According to the present invention, the organic amine solution, demineralized water and electrode solution undergo heat exchange before entering the membrane stack 4, and the temperature of the organic amine solution, demineralized water and electrode solution after heat exchange is 5-35°C, It is preferably 15-25°C.

According to the present invention, the organic amine solution, demineralized water and electrode solution are filtered before entering the membrane stack 4 to remove solid particles with a particle size of 0.1-1 micron in the organic amine solution, demineralized water and electrode solution.

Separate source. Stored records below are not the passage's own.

/-! ## Vector commands -/

/-- R222, R224, R237, R238, R239, R242, R246, on raw bits: VMOVX.bc gives the low bits of slot C to every live element, VMOVX.ins to
element slot B alone; VSEL takes an element of A where its mask bit is set and of B where not; VPERM the element of A that
an index byte of B names, 0 where there is none; VOP AND, OR, XOR and NOT. No flag is set. A command issues, and its
results stand in the group at VD (log entry 7: at issue). -/
def Obligations.VectorRawBits : Prop :=
  ∀ (s : State) (p : Place) (tg : Bool) (f : VecF) (sl : Slots), arithType f.rt || packedType f.rt →
    let v := (s.strand p).v
    let w := typeWidth f.rt
    let g := 2 ^ f.gc.toNat
    let n := g * 256 / w
    let at' (r : BitVec 5) (i : Nat) : Nat := element (readGroup v r g) w i
    let b (i : Nat) : Nat := if f.aux = 1 then sl.c.toNat % 2 ^ w else at' f.vb i
    let gives (op : Nat) (o : Outcome) (result : Nat → Nat) : Prop :=
      s.AtHead p (vecReads op f) (vecWrites op f) → Done o fun t => ∃ v', s.VectorDone t p op tg f 0 v' ∧
        Results f v v' g 0 w n result
    (MaskFits f n →
      gives 0x07 (exec (.vmovxBc tg f sl) s) (fun _ => sl.c.toNat) ∧
      (sl.b.toNat < n → s.AtHead p (vecReads 0x07 f) (vecWrites 0x07 f) →
        Done (exec (.vmovxIns tg f sl) s) fun t => ∃ v', s.VectorDone t p 0x07 tg f 0 v' ∧
          (∀ r : Fin 32, r.val ∉ group f.vd g → v'[r] = v[r]) ∧ ∀ i < n, element (readGroup v' f.vd g) w i =
            if i ≠ sl.b.toNat then at' f.vd i else if vecLive f v i then sl.c.toNat % 2 ^ w else if f.mz then 0 else at' f.vd i) ∧
      (n ≤ 256 → gives 0x11 (exec (.vperm tg f sl) s) fun i =>
        let x := element (readGroup v f.vb ((n + 31) / 32)) 8 i
        if x < n then at' f.va x else 0) ∧
      (f.fn.toNat = 10 → gives 0x08 (exec (.vop tg f sl) s) fun i => at' f.va i &&& b i) ∧
      (f.fn.toNat = 11 → gives 0x08 (exec (.vop tg f sl) s) fun i => at' f.va i ||| b i) ∧
      (f.fn.toNat = 12 → gives 0x08 (exec (.vop tg f sl) s) fun i => at' f.va i ^^^ b i) ∧
      (f.fn.toNat = 13 → gives 0x08 (exec (.vop tg f sl) s) fun i => 2 ^ w - 1 - at' f.va i)) ∧
    (f.mreg.toNat + (n - 1) / 256 ≤ 7 → gives 0x0B (exec (.vsel tg f sl) s) fun i =>
      if maskBit v f.mreg i then at' f.va i else at' f.vb i)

According to the present invention, preferably, during the treatment of the organic amine solution, the flow rates of the organic amine solution and the demineralized water may be 1-10 m ³ /h, preferably 2-5 m ³ /h, and the The flow rate of the electrode solution can be 1-5 m ³ /h, preferably 2-4 m ³ /h. Before entering the membrane stack 4, the organic amine solution, the demineralized water and the electrode solution are divided into a plurality of tributaries, each of which enters the corresponding compartment in the membrane stack 4, and the flow rate of each tributary remains unchanged, or is evenly distributed to the same. flow.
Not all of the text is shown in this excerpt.